### SUPPLIED DATA ###
-- ==== Sys2Proof/Machine/Image.lean ====
section
/-! DEFINITION. Images and key records (07 R163, R165; 17 R386 to R389): their format, their signers, their signatures. -/

namespace Sys2Proof.Machine

/-- Word `i` of some octets, `at'` octets in. -/
def imgWord (img : List Byte) (at' i : Nat) : Nat := ofBytes ((img.drop (at' + 4 * i)).take 4)

/-- `n` octets from offset `k` on. -/
def slice (img : List Byte) (k n : Nat) : List Byte := (img.drop k).take n

/-- Octets of a key block, and of a signature block (R387, 07 R163). -/
def keyBlockLen : Nat := 2692
def sigLen : Nat := 4724

/-- KEY_ID of a key block (R387, R389). -/
def keyIdOf (kb : List Byte) : List Byte := (sha384 kb).take 8

/-- Both signatures of a signature block verify over a message (R388). -/
def signedBy (kb msg sig : List Byte) : Bool :=
  decide (sig.length = sigLen) && Config.mlDsaOk (kb.take 2592) msg (sig.take 4627) &&
    Config.ecdsaOk (slice kb 2592 97) msg (slice sig 4628 96)

/-! ### Sections (07 R163, R165) -/

/-- A section: KIND, DEST, SIZE, SRC. -/
structure Section where
  kind : Nat
  dest : Nat
  size : Nat
  src : Nat
deriving DecidableEq, Repr

/-- IMAGE_LEN and NSECT of an image; its sections. -/
def imageLen (img : List Byte) : Nat := imgWord img 0 2
def sectionAt (img : List Byte) (i : Nat) : Section :=
  ⟨imgWord img 0 (32 + 4 * i) % 16, imgWord img 0 (33 + 4 * i), imgWord img 0 (34 + 4 * i), imgWord img 0 (35 + 4 * i)⟩
/-- The section table of a profile image begins at word 32, that of a firmware image at word 16. -/
def fwSectionAt (img : List Byte) (i : Nat) : Section :=
  ⟨imgWord img 0 (16 + 4 * i) % 16, imgWord img 0 (17 + 4 * i), imgWord img 0 (18 + 4 * i), imgWord img 0 (19 + 4 * i)⟩
def sectionsOf (img : List Byte) : List Section :=
  ((List.range (imgWord img 0 14 % 16)).map (sectionAt img)).filter (fun x => x.kind ≠ 0)
def fwSectionsOf (img : List Byte) : List Section :=
  ((List.range (imgWord img 0 7 % 16)).map (fwSectionAt img)).filter (fun x => x.kind ≠ 0)

/-- Two sections overlap in the memory `space` puts them in. -/
def sectionsApart (space : Nat → Nat) : List Section → Bool
  | [] => true
  | x :: xs => xs.all (fun y => space x.kind != space y.kind || decide (x.dest + x.size ≤ y.dest) ||
      decide (y.dest + y.size ≤ x.dest) || x.size == 0 || y.size == 0) && sectionsApart space xs

/-- An offset lies in a section of a kind. -/
def inSection (xs : List Section) (kind a : Nat) : Bool :=
  xs.any (fun x => x.kind == kind && decide (x.dest ≤ a) && decide (a < x.dest + x.size))

/-- Words that must be zero. -/
def zeroWords (img : List Byte) (lo n : Nat) : Bool := (List.range n).all (fun i => imgWord img 0 (lo + i) == 0)

/-- The reserved bits of the section entries' first words are zero. -/
def entriesClean (img : List Byte) (first : Nat) : Bool :=
  (List.range 8).all (fun i => imgWord img 0 (first + 4 * i) / 16 == 0)

/-! ### Belsum images (07 R163, R165) -/

def imgCpf (img : List Byte) : Nat := imgWord img 0 3 % 256
def imgCp (img : List Byte) : Nat := bitsOf (imgWord img 0 3) 8 8
def imgSvn (img : List Byte) : Nat := imgWord img 0 6
def imgKeyId (img : List Byte) : List Byte := slice img 64 8

/-- What is wrong with a profile image by the first row of R165, as the DETAIL of PROFILE_FORMAT (21 R463): 0 nothing, 1 MAGIC,
FORMAT or HDR_LEN, 2 a reserved field, 3 a section past IMAGE_LEN, 4 overlapping sections, 5 the hook area, 6 ENTRY or VECTORS
outside the code. A count, kind or length out of range counts as 2 or 3 (log entry 30). -/
def profileFormat (img : List Byte) : Nat :=
  let w := imgWord img 0
  let n := w 14 % 16
  let xs := sectionsOf img
  if !(w 0 == 0x4D534C42 && w 1 == 256 * 2 ^ 16 + 1) then 1
  else if !(decide (1 ≤ n) && decide (n ≤ 8) && w 14 / 16 == 0 &&
    w 3 / 2 ^ 16 == 0 && w 5 / 2 ^ 24 == 0 && bitsOf (w 7) 6 2 == 0 && bitsOf (w 7) 14 2 == 0 && w 7 / 2 ^ 22 == 0 &&
    bitsOf (w 8) 7 1 == 0 && w 8 / 2 ^ 11 == 0 && w 13 / 2 ^ 23 == 0 && w 15 / 2 ^ 8 == 0 && zeroWords img 18 14 &&
    entriesClean img 32 && xs.all (fun x => decide (x.kind ≤ 4))) then 2
  else if !(imageLen img % 4 == 0 && decide (256 ≤ imageLen img) && decide (imageLen img + sigLen ≤ img.length) &&
    xs.all (fun x => x.kind == 3 || decide (x.src + x.size ≤ imageLen img))) then 3
  else if !sectionsApart (fun k => if k = 4 then 1 else 0) xs then 4
  else if !xs.all (fun x => x.kind == 4 || decide (x.dest + x.size ≤ 0x7F800)) then 5
  else if !(inSection xs 1 (w 9) && inSection xs 1 (w 10)) then 6
  else 0

/-- The key blocks of the owner record's profile signing keys (R389). -/
def ownerProfileKeys (s : State) : List (List Byte) :=
  (List.range (bitsOf (imgWord s.ownerRec 0 1) 16 5)).map (fun i => slice s.ownerRec (64 + keyBlockLen * (1 + i)) keyBlockLen)

/-- Root key digest k is not revoked. -/
def rootLives (s : State) (k : Nat) : Bool := !s.bit PCS_FUSE_ROOT_REVOKED 0 k
def rootDigestOf (k : Nat) : List Byte := (List.range 48).map (Config.rootDigest k)

/-- The usable blocks of the root key table (R386). -/
def rootTable (s : State) : List (List Byte) :=
  (s.rootKeys.filter (fun e => decide (e.1 < 4) && rootLives s e.1 && sha384 e.2 == rootDigestOf e.1)).map (fun e => e.2)

/-- The key blocks that may sign a Belsum image in the present state of the lifecycle (R388). -/
def profileSigners (s : State) : List (List Byte) :=
  if s.get PCS_LC_STATE 0 = lcDeployed then ownerProfileKeys s else rootTable s

/-- Why a Belsum image is not verified (R388): 0 it is; 1 format, 2 signer, 3 signature, 4 SVN. -/
def profileCheck (s : State) (img : List Byte) : Nat :=
  if profileFormat img ≠ 0 then 1
  else
    let ks := (profileSigners s).filter (fun kb => keyIdOf kb == imgKeyId img)
    if ks = [] then 2
    else if !ks.any (fun kb => signedBy kb (img.take (imageLen img)) (slice img (imageLen img) sigLen)) then 3
    else if imgSvn img < svnMin s (256 * imgCpf img + imgCp img) then 4
    else 0

/-! ### Firmware images (R387, R388) -/

def fwSvn (img : List Byte) : Nat := imgWord img 0 4
def fwKeyBlock (img : List Byte) : List Byte := slice img 256 keyBlockLen
def fwCcEntry (img : List Byte) : Nat := imgWord img 0 5
def fwPcEntry (img : List Byte) : Nat := imgWord img 0 6

/-- Sizes of the memories that firmware sections fill: the control core's private SRAM, and the Portcullis core's code SRAM,
which lies above its ROM of 32 KiB (R379). -/
def fwSectionFits (x : Section) : Bool :=
  if x.kind ≤ 2 then decide (x.dest + x.size ≤ 0x10_0000) else decide (0x8000 ≤ x.dest) && decide (x.dest + x.size ≤ 0x4_0000)

/-- What is wrong with a firmware image, by the rules of R165's first row applied to R387; coded as `profileFormat`, 5 being a
section that its core's memory does not hold. -/
def firmwareFormat (img : List Byte) : Nat :=
  let w := imgWord img 0
  let n := w 7 % 16
  let xs := fwSectionsOf img
  if !(w 0 == 0x49574644 && w 1 == 256 * 2 ^ 16 + 1) then 1
  else if !(decide (1 ≤ n) && decide (n ≤ 8) && w 7 / 16 == 0 && w 3 / 2 ^ 24 == 0 && zeroWords img 10 6 && zeroWords img 48 16 &&
    entriesClean img 16 && xs.all (fun x => decide (x.kind ≤ 4))) then 2
  else if !(imageLen img % 4 == 0 && decide (256 + keyBlockLen ≤ imageLen img) && decide (imageLen img + sigLen ≤ img.length) &&
    xs.all (fun x => x.kind == 2 || x.kind == 4 || decide (x.src + x.size ≤ imageLen img))) then 3
  else if !sectionsApart (fun k => (k - 1) / 2) xs then 4
  else if !xs.all fwSectionFits then 5
  else if !(inSection xs 1 (fwCcEntry img) && inSection xs 3 (fwPcEntry img)) then 6
  else 0

/-- The root key entry whose digest the image's key block matches. -/
def fwRoot (s : State) (img : List Byte) : Option Nat :=
  (List.range 4).find? (fun k => rootLives s k && sha384 (fwKeyBlock img) == rootDigestOf k)

/-- Why a firmware image is not verified: 0 it is; 1 format, 2 signer, 3 signature, 4 SVN. -/
def firmwareCheck (s : State) (img : List Byte) : Nat :=
  if firmwareFormat img ≠ 0 then 1
  else if (fwRoot s img).isNone then 2
  else if !signedBy (fwKeyBlock img) (img.take (imageLen img)) (slice img (imageLen img) sigLen) then 3
  else if fwSvn img < s.get KEY_FW_SVN 0 then 4
  else 0

/-- A verified firmware image's key block fills the empty entry of its digest (R386). -/
def rootLearn (img : List Byte) (s : State) : State :=
  match fwRoot s img with
  | some k => if (tblFind s.rootKeys k).isSome then s else { s with rootKeys := tblPut s.rootKeys k (fwKeyBlock img) }
  | none => s

/-! ### The refusals of a load or an installation (07 R165, 16 R372) -/

/-- Which signature fails, as the DETAIL of PROFILE_SIG_FAIL: 1 ML-DSA-87, 2 ECDSA P-384, 3 both. -/
def sigDetail (kb msg sig : List Byte) : Nat :=
  let m := Config.mlDsaOk (kb.take 2592) msg (sig.take 4627)
  let e := Config.ecdsaOk (slice kb 2592 97) msg (slice sig 4628 96)
  (if m then 0 else 1) + (if e then 0 else 2)

/-- Status and DETAIL for an image that is not verified, none for one that is. -/
def profileRefusal (s : State) (img : List Byte) : Option (Nat × Nat) :=
  match profileCheck s img with
  | 0 => none
  | 1 => some (0x0105, profileFormat img)
  | 2 => some (0x0403, 4)
  | 3 =>
    let kb := ((profileSigners s).find? (fun kb => keyIdOf kb == imgKeyId img)).getD []
    some (0x0403, sigDetail kb (img.take (imageLen img)) (slice img (imageLen img) sigLen))
  | _ => some (0x0404, svnMin s (256 * imgCpf img + imgCp img) % 2 ^ 16)

def firmwareRefusal (s : State) (img : List Byte) : Option (Nat × Nat) :=
  match firmwareCheck s img with
  | 0 => none
  | 1 => some (0x0105, firmwareFormat img)
  | 2 => some (0x0403, 4)
  | 3 => some (0x0403, sigDetail (fwKeyBlock img) (img.take (imageLen img)) (slice img (imageLen img) sigLen))
  | _ => some (0x0404, s.get KEY_FW_SVN 0 % 2 ^ 16)

/-! ### Slots (16 R371) -/

/-- The stored bytes of a slot. -/
def slotImage (s : State) (k : Nat) : List Byte := durBytes s (slotOff k + 256) (min (slotWord s k 1) 1048320)

/-- DIGEST of a slot record: 48 octets. -/
def slotDigest (s : State) (k : Nat) : List Byte := durBytes s (slotOff k + 20) 48

end Sys2Proof.Machine
end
###
**REQUIRED ACTION:** A single number is the whole answer here: the number of lines in the data containing "mlDsaOk".

**OUTPUT:** 2